The number of people to hold more than £1 million in their tax-free ISA now stands at around 2,000, it has been revealed.
Remarkably, the 60 most successful ISA investors boast an average pot size of £6.19 million, according to data compiled by Investing site Investment Reviews.
To put those eye-watering sums into context, the site highlighted how a PAYE employee "would need a gross salary of approximately £842,000 to take home the same sum after paying Income Tax, National Insurance and pension contributions".
Earning 25% EVERY year
Becoming an ISA millionaire isn't just a result of simply maxing out your annual allowance each year.
As, Laura Suter, head of personal finance at AJ Bell, points out:
“Someone who put the full allowance in their ISA each year since their launch in 1999 and who earned a steady 5% return a year would have built up a pot of just over £441,000 – not even close to being an ISA millionaire.
"If we assume [ISA millionaires] started when ISAs launched and put the full allowance in, they’d have to have earned 25% returns a year on average every year since then.
"Even if we include ISA predecessors, PEPs, they’d still have to have achieved returns of 15.5% every year to get to a pot of £6.2m today.
"In reality, these investors probably made a few very savvy bets that rose dramatically in value and a few more stable returners."
10 steps to becoming an ISA millionaire
So, with ISA season looming (remember you have until midnight on 5 April to use this year’s £20,000 ISA allowance) here are the steps you can take to potentially join this elite club.
1. Get cracking
The only way you can start on the path to becoming an ISA millionaire is by getting some money – no matter how small – into an ISA.
You don’t need to start with a big cash sum, small regular savings will soon start to build up. As little as £85 a month would give you over £1,000 in 12 months.
If you do start small, make a note in your diary to re-assess how much you are saving once a year to see if you can afford to tuck a little more away.
2. Make the most of your allowances
Allowances have rocketed in recent years, with the annual ISA allowance now standing at £20,000 up from £7,000 a decade ago. But, no-one knows what the future holds, and allowances could fall.

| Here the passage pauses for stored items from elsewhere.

-- ==== Sys2Proof/Machine/Resource.lean ====
section
/-! DEFINITION. Resource entries (R286, R287) and region control blocks (R288 to R290) as the device reads
them from memory. -/

namespace Sys2Proof.Machine

/-- Bytes lo to lo + n − 1 of a little-endian record. -/
def bytesOf (x lo n : Nat) : Nat := x / 256 ^ lo % 256 ^ n

/-- Bytes lo to hi of a record are zero. -/
def zeroBytes (x lo hi : Nat) : Bool := bytesOf x lo (hi + 1 - lo) == 0

/-- The first `k` of the entries of a list count, the rest must be zero. -/
def zeroFrom (l : List Nat) (k : Nat) : Bool := (l.drop k).all (fun v => v == 0)

/-- A resource entry of 64 bytes, or nothing where it breaks the table of R286. -/
def parseEntry (x : Nat) : Option ResEntry :=
  let kind := bytesOf x 0 1
  let fl := bytesOf x 1 1
  let sp := fl.testBit 0
  let sh := fl.testBit 1
  let base := bytesOf x 16 8
  let view := !sp && sh
  if 4 ≤ fl then none
  else match kind with
  | 0 => if x = 0 then some {} else none
  | 1 =>
    if !zeroBytes x 2 15 || !zeroBytes x 40 63 || (sp && 2 ^ 32 ≤ base) then none
    else if view then
      some { kind := .buffer, sp := sp, shadow := sh, base := base, alt := bytesOf x 24 8, size := bytesOf x 32 8 }
    else if !zeroBytes x 32 39 then none
    else some { kind := .buffer, sp := sp, shadow := sh, base := base, size := bytesOf x 24 8 }
  | 2 =>
    let es := bytesOf x 2 1
    let rank := bytesOf x 3 1
    let box := (List.range 4).map (fun i => bytesOf x (4 + i) 1)
    let dim := [bytesOf x 32 4, bytesOf x 36 4, bytesOf x 8 4, bytesOf x 12 4]
    let str := [bytesOf x 40 8, bytesOf x 48 8, bytesOf x 56 8]
    if !(es == 1 || es == 2 || es == 4 || es == 8 || es == 16) || rank < 1 || 4 < rank then none
    else if !zeroFrom box rank || !zeroFrom dim rank || !zeroFrom str (rank - 1) then none
    else if (!view && !zeroBytes x 24 31) || (sp && 2 ^ 32 ≤ base) then none
    else some
      { kind := .tensor, sp := sp, shadow := sh, base := base, alt := bytesOf x 24 8, esize := es, rank := rank,
        box := box.map (fun b => b + 1), dim := dim, stride := es :: str,
        size := dim.getD (rank - 1) 0 * (es :: str).getD (rank - 1) 0 }
  | 3 =>
    if !sp || sh || !zeroBytes x 3 15 || !zeroBytes x 32 63 || bytesOf x 28 2 = 0 || bytesOf x 30 2 = 0 then none
    else some
      { kind := .shape, sp := true, estride := bytesOf x 2 1, base := bytesOf x 16 4, ofs := bytesOf x 20 4,
        rstride := bytesOf x 24 4, rows := bytesOf x 28 2, cols := bytesOf x 30 2 }
  | 4 =>
    if fl != 0 || !zeroBytes x 2 15 || !zeroBytes x 28 63 then none
    else some { kind := .code, base := base, obj := bytesOf x 24 4 }
  | 5 =>
    if fl != 0 || !zeroBytes x 2 15 || !zeroBytes x 28 63 then none
    else some { kind := .const, base := base, size := bytesOf x 24 4 }
  | 6 =>
    if fl != 0 || !zeroBytes x 2 15 || !zeroBytes x 28 63 then none
    else some { kind := .gridimg, base := base, size := bytesOf x 24 4 }
  | _ => none

/-- A read of `n` bytes by the device at their home, at a virtual address of a tenant: every page of the
range needs RD (R145), and no granule may be poisoned. -/
def homeRead (s : State) (vf va n : Nat) : Except TrapCode Nat :=
  match walk s vf va, walk s vf (va + n - 1) with
  | .ok e, .ok f =>
    if !e.rd || !f.rd then .error .xlatePerm
    else if accessPoisoned s vf va (leafPa e va) n then .error .dataPoison
    else .ok (accessNum s vf va (leafPa e va) n)
  | .error c, _ => .error c
  | _, .error c => .error c

/-- A read of `n` bytes by a core at a virtual address (R144, R145): as `homeRead`, with the core's translation. -/
def coreRead (s : State) (core vf va n : Nat) : Except TrapCode Nat :=
  match transl s core vf va, transl s core vf (va + n - 1) with
  | .ok e, .ok f =>
    if !e.rd || !f.rd then .error .xlatePerm
    else if accessPoisoned s vf va (leafPa e va) n then .error .dataPoison
    else .ok (accessNum s vf va (leafPa e va) n)
  | .error c, _ => .error c
  | _, .error c => .error c

/-- The pieces that a unit has read in this cycle of what lies at an address. -/
def seenPieces (s : State) (owner : Nat × Nat) (addr : Nat) : List Nat :=
  match s.seen with
  | some r => if r.owner = owner && r.addr = addr && r.cycle = s.ptc then r.pieces else []
  | none => []

/-- A number of pieces of 16 bytes whose first ones were read earlier, in ascending order (R287, R310). -/
def mixPieces : List Nat → Nat → Nat
  | [], x => x
  | p :: ps, x => p % 2 ^ 128 + 2 ^ 128 * mixPieces ps (x / 2 ^ 128)

/-- A unit reads the next piece of the entry or record at an address; the use that follows in this cycle reads the others. -/
def readPiece (s : State) (t u a : Nat) : State :=
  match getTeam s t with
  | none => s
  | some T =>
    let ps := seenPieces s (t, u) a
    match coreRead s T.core T.vf ((a + 16 * ps.length) % 2 ^ 64) 16 with
    | .ok x => { s with seen := some ⟨(t, u), a, s.ptc, ps ++ [x]⟩ }
    | .error _ => s

/-- The fault of a use of a resource: its code and what sr.trapinfo holds (R287). -/
abbrev ResFault := TrapCode × Nat

/-- An entry read at a use (R287): bad indices and invalid entries trap RESOURCE_KIND, an entry that cannot
be read traps with its address. -/
def readEntry (s : State) (T : Team) (idx : Nat) : Except ResFault ResEntry :=
  if T.lrec.rcount ≤ idx then .error (.resourceKind, idx)
  else
    let a := (T.lrec.rtab + 64 * idx) % 2 ^ 64
    match coreRead s T.core T.vf a 64 with
    | .error c => .error (c, a)
    | .ok x => match parseEntry (mixPieces ((seenPieces s s.issuer a).take 4) x) with
      | some e => .ok e
      | none => .error (.resourceKind, idx)

/-! ## Accesses of a team's unit (R304) -/

/-- An access of a team at a virtual address is translated by its core (R144) and sets the bit of the unit that it reaches. -/
def touchVa (s : State) (T : Team) (va : Nat) : State :=
  match translate s T.core T.vf va with
  | (s, .ok e) => touch s T.vf T.slot (homeAddr s T.vf va (leafPa e va))
  | (s, .error _) => s

/-- The pieces of an access set the bits of the units that they reach. -/
def touchPieces (s : State) (T : Team) (ps : List Piece) : State :=
  ps.foldl (fun s p => touch s T.vf T.slot (homeAddr s T.vf p.va p.pa)) s

/-- The read of an entry of the team's resource table (R287). -/
def touchEntry (s : State) (T : Team) (idx : Nat) : State := touchVa s T ((T.lrec.rtab + 64 * idx) % 2 ^ 64)

/-! ## Region control blocks (R288 to R290) -/

/-- A region control block. -/
structure Rcb where
  addr : Nat
  parent : Nat
  htab : Nat
  lring : Nat
  lrsize : Nat
  lhead : Nat
  ltail : Nat
  prio : Nat
  fdom : Nat
  ovr : Nat
  ctl : Nat
  csec : Nat
  used : Nat
  t1b : Nat
  pred : Nat
  after : Nat
  wdog : Nat
  slot : Nat
  rnum : Nat
  xto : Nat
  clean : Bool
  deriving DecidableEq, Repr

/-- The block at an address, as its home holds it. -/
def rcbAt (s : State) (vf addr : Nat) : Option Rcb :=
  match homeRead s vf addr 128 with
  | .error _ => none
  | .ok x => some
    { addr := addr, parent := bytesOf x 0 8, htab := bytesOf x 8 8, lring := bytesOf x 16 8,
      lrsize := bytesOf x 24 4, lhead := bytesOf x 28 4, ltail := bytesOf x 32 4, prio := bytesOf x 36 1,
      fdom := bytesOf x 37 1, ovr := bytesOf x 38 1, ctl := bytesOf x 39 1, csec := bytesOf x 40 8,
      used := bytesOf x 48 8, t1b := bytesOf x 56 8, pred := bytesOf x 64 8, after := bytesOf x 72 8,
      wdog := bytesOf x 80 1, slot := bytesOf x 81 1, rnum := bytesOf x 82 2, xto := bytesOf x 84 4,
      clean := zeroBytes x 88 127 }

/-- The constraints of R288 on one block. -/
def rcbOk (r : Rcb) : Bool :=
  r.addr % 128 == 0 && r.clean && r.prio < 16 && r.ctl < 4 && r.wdog ≥ 16 && r.wdog ≤ 40 && r.slot < 16 &&
  r.rnum < 4096 && r.t1b % 2 ^ 16 == 0 && r.htab % 256 == 0 && r.lring % 256 == 0 &&
  (r.lrsize == 2 ^ Nat.log2 r.lrsize && 1 ≤ r.lrsize && r.lrsize ≤ 65536) && r.pred % 8 == 0 &&
  r.after % 128 == 0 && (r.ltail + 2 ^ 32 - r.lhead) % 2 ^ 32 ≤ r.lrsize

/-- The chain from a block up to its root, itself first; nothing where a block is unreadable, breaks a
constraint, or the chain has more than `fuel` blocks. -/
def rcbChainGo (s : State) (vf : Nat) : Nat → Nat → Option (List Rcb)
  | 0, _ => none
  | fuel + 1, addr =>
    match rcbAt s vf addr with
    | none => none
    | some r =>
      if !rcbOk r then none
      else if r.parent = 0 then some [r]
      else (rcbChainGo s vf fuel r.parent).map (fun l => r :: l)

def rcbChain (s : State) (vf addr : Nat) : Option (List Rcb) := rcbChainGo s vf 8 addr

/-- The directory's address of a region number, 0 where empty (R290). -/
def regionAddr (s : State) (vf rnum : Nat) : Nat :=
  (((getTenant s vf).cfg.regions.find? (fun r => r.1 == rnum)).map Prod.snd).getD 0

/-- A region that the scheduler accepts: its chain (R290). -/
def regionChain (s : State) (vf addr : Nat) : Option (List Rcb) :=
  match rcbChain s vf addr with
  | some (r :: l) => if addr != 0 && regionAddr s vf r.rnum == addr then some (r :: l) else none
  | _ => none

/-- An effective value (R289): the first block that overrides it, else the default. -/
def effective (chain : List Rcb) (bit : Nat) (f : Rcb → Nat) (dflt : Nat) : Nat :=
  ((chain.find? (fun r => r.ovr.testBit bit)).map f).getD dflt

def effHtab (c : List Rcb) : Nat := effective c 0 Rcb.htab 0
def effPrio (c : List Rcb) : Nat := effective c 1 Rcb.prio 8
def effFdom (c : List Rcb) : Nat := effective c 2 Rcb.fdom 0
def effCsec (c : List Rcb) : Nat := effective c 3 Rcb.csec 0
def effT1b (c : List Rcb) : Nat := effective c 4 Rcb.t1b 0
def effWdog (c : List Rcb) : Nat := effective c 5 Rcb.wdog 26
def effXto (c : List Rcb) : Nat := effective c 6 Rcb.xto 0
def effSlot (c : List Rcb) : Nat := effective c 7 Rcb.slot 0

end Sys2Proof.Machine
end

Read more: How to transfer an ISA
3. Reinvest your dividends
It can be tempting to take any dividends your ISA earns as an income but reinvesting them into your portfolio will have a significant effect on your overall returns as you are compounding the growth.
4. Take some risks
The stock market can be a scary place but don’t stunt your capital growth by being too risk-averse. If you are putting money aside for the long-term – think 10 years or more – then your money has a “far better chance of growth in the stock markets than in a Cash ISA,” said Hargreaves Lansdown.
5. Travel the world
Diversification is the key to building a successful investment portfolio. That doesn’t just mean investing in different asset classes it also means exposing your portfolio to numerous markets around the world.

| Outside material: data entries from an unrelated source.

/-- What holds an instruction back at its turn but for the slot; `some` is the state in which it waits: an operand that is late
counts whichever warp has the slot (R69), and a wait for a token follows R36 and R182. R182 does not say whether a promise can be
missed by an instruction that still lacks an operand: the tokens of WAIT count once the operands are there (log 47, DESIGN
CHOICE). -/
def held (s : State) (i : Iss) (o : Op) (c : Ctl) (pl : Payload) : Option State :=
  if !i.f.entered || i.f.fault.isSome || i.f.wait.isSome || i.f.hdr.icnt ≤ i.f.idx || s.ptc < i.f.turn then some s
  else if !tokensThere s i o c pl then some (if slotStart s i then lateOperand s i else s)
  else match waitOn s i c.wait.toNat with
    | some (_, .wait) => some (setWaitKind s i .token)
    | some (b, .late) => some (tokRaise s i.t i.u i.f.idx b true)
    | some (b, .failed) => some (tokRaise s i.t i.u i.f.idx b false)
    | _ => if sbBusy s i c then some (setWaitKind s i .token) else none

/-- The conditions under which the block's next instruction may issue; `some` is the state in which it could not (R68, R69,
R182). One that reads an entry of a page in transition tries again (R163). -/
def gate (s : State) (i : Iss) (o : Op) (c : Ctl) (pl : Payload) : Option State :=
  match held s i o c pl with
  | some s' => some s'
  | none => if noSlot s i || pathBusy s i o c pl || entryMoves s i o c pl then some s else none

/-! ## Results (R30, R70) -/

/-- A token sent to a target. -/
def sendTo (f : Flight) (k : Tok) : Option Target → Flight
  | none => f
  | some g => { f with toks := tabPut f.toks (4 * g.cons.toNat + slotIdx g.slot) k }

/-- The result of instruction `idx` sent to its targets and kept for the header writes. -/
def sendResult (f : Flight) (c : Ctl) (idx : Nat) (k : Tok) : Flight :=
  let f := sendTo (sendTo f k c.tgt0) k c.tgt1
  { f with results := tabPut f.results idx k }

/-- The slot that KEEP names (R36). -/
def keepSlot (c : Ctl) : Option Slot :=
  match c.keep.toNat with
  | 1 => some .l
  | 2 => some .r
  | 3 => some .p
  | _ => none

/-- Empty eighths of a warp's mask (R14). -/
def emptyEighths (u : Nat) (m : BitVec 128) : Nat :=
  if u = 16 then 0 else ((List.range 8).filter (fun e => m.extractLsb' (16 * e) 16 == 0)).length

/-- The bytes of a constant buffer that the lanes of an LDC read set the bits of their units. -/
def touchConst (s : State) (i : Iss) (c : Ctl) (p : FmtM) : State :=
  match readEntry s i.T p.ridx.toNat with
  | .error _ => s
  | .ok e => (firing (allOpnds i .ldc c (.m p))).foldl (fun s x =>
      let a := sAddr p x.2
      if e.size ≤ a then s
      else touchVa (touchVa s i.T ((e.base + a) % 2 ^ 64)) i.T ((e.base + min (a + widthBytes p.width - 1) (e.size - 1)) % 2 ^ 64)) s

/-- What an instruction that issues reads by itself sets the access bits of its units (R304). -/
def touchIssue (s : State) (i : Iss) (o : Op) (c : Ctl) (pl : Payload) : State :=
  let es := entriesRead o pl
  if es.isEmpty || (o != .calli && (leader (allOpnds i o c pl)).isNone) then s
  else
    let s := es.foldl (fun s k => touchEntry s i.T k) s
    match o, pl with
    | .ldc, .m p => touchConst s i c p
    | _, _ => s

/-- One of its quarter's slots passes for the warps that leave slots to others. -/
def passSlot (c : Core) (q : Nat) : Core :=
  { c with yields := tabMapD 0 (fun k n => if k % 4 = q then n - 1 else n) c.yields }

/-- A warp takes its quarter's slot, which lasts a number of cycles; after a word with YLD the next slot goes to another ready
warp (R36). -/
def takeSlot (s : State) (core t u cycles : Nat) (yld : Bool) : State :=
  updCore s core (fun c =>
    let c := passSlot { c with slots := tabSet 0 c.slots (u % 4) (s.ptc + cycles) } (u % 4)
    if yld then { c with yields := tabSet 0 c.yields (yieldKey t u) (max 1 (tabGet 0 c.yields (yieldKey t u))) } else c)

/-- The quarter's path is occupied from now on (R129, R133). -/
def takePath (s : State) (core u : Nat) (p : Option (Nat × Nat)) : State :=
  match p with
  | none => s
  | some (k, n) => updCore s core (fun c => { c with paths := tabSet 0 c.paths (4 * k + u % 4) (s.ptc + 8 * n) })

/-- An instruction issues: what it reads, the counters of R321, and the slot and the path that it takes. -/
def issueSlot (s : State) (i : Iss) (o : Op) (c : Ctl) (pl : Payload) : State :=
  let s := touchIssue s i o c pl
  let s := bump (bump s i.T.core 0 1) i.T.core 7 (emptyEighths i.u (issMask i))
  let s := if i.u = 16 then s
    else
      let s := takePath s i.T.core i.u (pathNeed i o c pl)
      updUnit (takeSlot s i.T.core i.t i.u (8 - emptyEighths i.u (issMask i)) c.yld) i.t i.u (fun w => { w with ageing := 0 })
  updUnit s i.t i.u (fun w => { w with issuedAt := s.ptc + 1 })

/-- The block goes on past an instruction: the next turn, KEEP, and the flags that it raised. -/
def passWord (s : State) (i : Iss) (o : Op) (c : Ctl) (pl : Payload) (fl : Flags) : State :=
  updFlight s i.t i.u (fun f =>
    { f with
      idx := f.idx + 1
      turn := s.ptc + slotCycles i.u * (1 + c.stall.toNat)
      late := false
      waitKind := .none
      raised := f.raised ||| fl
      keeps := match keepSlot c with
        | some sl => if usesSlot o c pl sl then f.keeps ++ [(f.idx, slotIdx sl)] else f.keeps
        | none => f.keeps })

/-- An instruction issues and the block goes on. -/
def advance (s : State) (i : Iss) (o : Op) (c : Ctl) (pl : Payload) (fl : Flags) : State :=
  passWord (issueSlot s i o c pl) i o c pl fl

/-- SBSET of an instruction that no engine completes: busy until its result is there (R36, R70). -/
def sbTimed (s : State) (i : Iss) (c : Ctl) (ready : Nat) : State :=
  match sbOf c with
  | none => s
  | some b => updUnit s i.t i.u (fun w => setTok w b { state := .complete, copy := false, promise := ready })

/-- SBSET of an instruction whose result comes by itself, a load's or an atomic's: busy until then (R36). -/
def pendSb (s : State) (i : Iss) (c : Ctl) : State :=
  match sbOf c with
  | none => s
  | some b => updUnit (updFlight s i.t i.u (fun f => { f with sbLoads := f.sbLoads ++ [(i.f.idx, b)] })) i.t i.u
      (fun w => setTok w b { state := .pending })

/-- The form takes the latency of 64-bit types: its type has 64 bits, or for a conversion the side that R136 names. -/
def longForm (o : Op) (c : Ctl) (pl : Payload) : Bool :=
  match o with
  | .fcvt | .itof => tyWidth c.ty == 64 || tyWidth (srcTy pl) == 64
  | .ftoi => tyWidth (srcTy pl) == 64
  | _ => tyWidth c.ty == 64

/-- The planned latency in cycles (R27); on the Bridle every f64 form takes 4 cycles at least (R227). -/
def latency (o : Op) (c : Ctl) (pl : Payload) (u : Nat) : Nat :=
  slotCycles u * (if payloadU pl then 1 else if !longForm o c pl then (opInfo o).lat
    else if u = 16 && f64Form o c pl then max 4 (opInfo o).lat64 else (opInfo o).lat64)

/-- An instruction that has issued produces its result after `lat` cycles. -/
def complete (s : State) (i : Iss) (o : Op) (c : Ctl) (pl : Payload) (lanes : List Lane) (lat : Nat) (fl : Flags) : State :=
  let s := passWord s i o c pl fl
  let s := sbTimed s i c (diePtc s (issDie i) + lat)
  updFlight s i.t i.u (fun f => sendResult f c i.f.idx ⟨lanes, s.ptc + lat⟩)

/-- An instruction that has issued completes without a result, and so does a token that it sets. -/
def completeNone (s : State) (i : Iss) (o : Op) (c : Ctl) (pl : Payload) : State :=
  sbTimed (passWord s i o c pl 0) i c (diePtc s (issDie i))

/-- An instruction issues and produces its result after `lat` cycles. -/
def finish (s : State) (i : Iss) (o : Op) (c : Ctl) (pl : Payload) (lanes : List Lane) (lat : Nat)
    (fl : Flags) : State :=
  complete (issueSlot s i o c pl) i o c pl lanes lat fl

/-- An instruction issues and produces no result; a token it sets completes in the same slot (R70). -/
def finishNone (s : State) (i : Iss) (o : Op) (c : Ctl) (pl : Payload) : State :=
  completeNone (issueSlot s i o c pl) i o c pl

/-! ## The shapes of an instruction's meaning -/

/-- The instruction's effect at its turn; before its turn nothing happens but what `gate` says. -/
def atTurn (o : Op) (c : Ctl) (pl : Payload) (s : State) (k : Iss → Result) : Result :=
  match issCtx s with
  | none => .next s
  | some i => match gate s i o c pl with
    | some s' => .next s'
    | none => k i

/-- The results and the flags of a lane-wise function over the firing lanes (R32, R127). -/
def laneResults (ops : List (Option Opnds)) (f : Opnds → FRes) : List Lane × Flags :=
  let r := ops.map (fun x => x.map f)
  (r.map (fun x => x.map Prod.fst), r.foldl (fun fl x => match x with | some y => fl ||| y.2 | none => fl) 0)

/-- A lane-wise instruction, or its uniform form (R32, R97). -/
def execLanes (o : Op) (c : Ctl) (pl : Payload) (f : Iss → Opnds → FRes) (s : State) : Result :=
  atTurn o c pl s (fun i =>
    if payloadU pl then
      let r := (uniOpnds i o c pl).map (f i)
      .next (finish s i o c pl (spread i (r.map Prod.fst)) (latency o c pl i.u) ((r.map Prod.snd).getD 0))
    else
      let r := laneResults (allOpnds i o c pl) (f i)
      .next (finish s i o c pl r.1 (latency o c pl i.u) r.2))

/-- A lane-wise instruction that raises no flag. -/
def execAlu (o : Op) (c : Ctl) (pl : Payload) (f : Opnds → Val) (s : State) : Result :=
  execLanes o c pl (fun _ x => (f x, 0)) s

/-- A lane-wise instruction under its format slot (R124). -/
def execFp (o : Op) (c : Ctl) (pl : Payload) (f : FmtSlot → Opnds → FRes) (s : State) : Result :=
  execLanes o c pl (fun i => f (issSlot i (payloadFs pl))) s

/-- An instruction that gives every firing lane one value of the warp. -/
def execAlu1 (o : Op) (c : Ctl) (pl : Payload) (f : Iss → Val) (s : State) : Result :=
  execLanes o c pl (fun i _ => (f i, 0)) s

/-- An instruction whose lanes are computed together. -/
def execCross (o : Op) (c : Ctl) (pl : Payload) (lat : Nat) (f : Iss → List Lane) (s : State) : Result :=
  atTurn o c pl s (fun i => .next (finish s i o c pl (f i) (slotCycles i.u * lat) 0))

/-- A fault of the instruction at its turn, in a lane (R73, R177). -/
def trapHere (s : State) (i : Iss) (lane : Nat) (code : TrapCode) (src : TrapSource) (info : Nat) : State :=
  raise s i.t i.u i.f.idx lane (blockTrap i.f code src info)

end Sys2Proof.Machine
end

Emerging markets may be riskier than investments in more developed countries, but they are also economies with more potential for faster growth.
6. Don’t go mad
While a little bit of risk may help your portfolio, grow don’t stick all your money in high-risk investments. You need to be comfortable with the risk, and the potential loss it could result in.
Make sure your whole portfolio reflects your overall attitude to risk.
That could mean spreading your investments across a variety of risk levels.
7. Use an expert
While there are some ISA millionaires who have built their fortunes through investing in individual stocks, most people prefer to use the expertise of a fund manager.
“While tracker funds are an excellent way to get started with the stock market, many of these more experienced investors, with much larger portfolios, have selected a recommended manager who runs a relatively concentrated portfolio,” according to Hargreaves Lansdown.
“That way they have the potential to amplify growth, without necessarily having to become an expert in those stocks themselves.”
8. Don’t chop and change too much
Investing in a long-term process and you need to take a long view. You should certainly keep an eye on your portfolio to make sure its performance is meeting your expectations but don’t constantly trade investments.
Buying and selling constantly will dent your overall growth due to higher transaction costs and you could also miss out on the long-term growth story of a fund or share.
9. Ride out the bad times
The stock market can be a turbulent place but building a large, successful portfolio is all about holding your nerve when the markets are tough. Don’t try to time the market – the chances are you’ll get it wrong.
10. Get the family on board
You might have your own ISAs in hand, but what about the rest of your family? Try to get your spouse or partner to make the most of their ISA allowance too and don’t forget that you can tuck money into Junior ISAs for your children.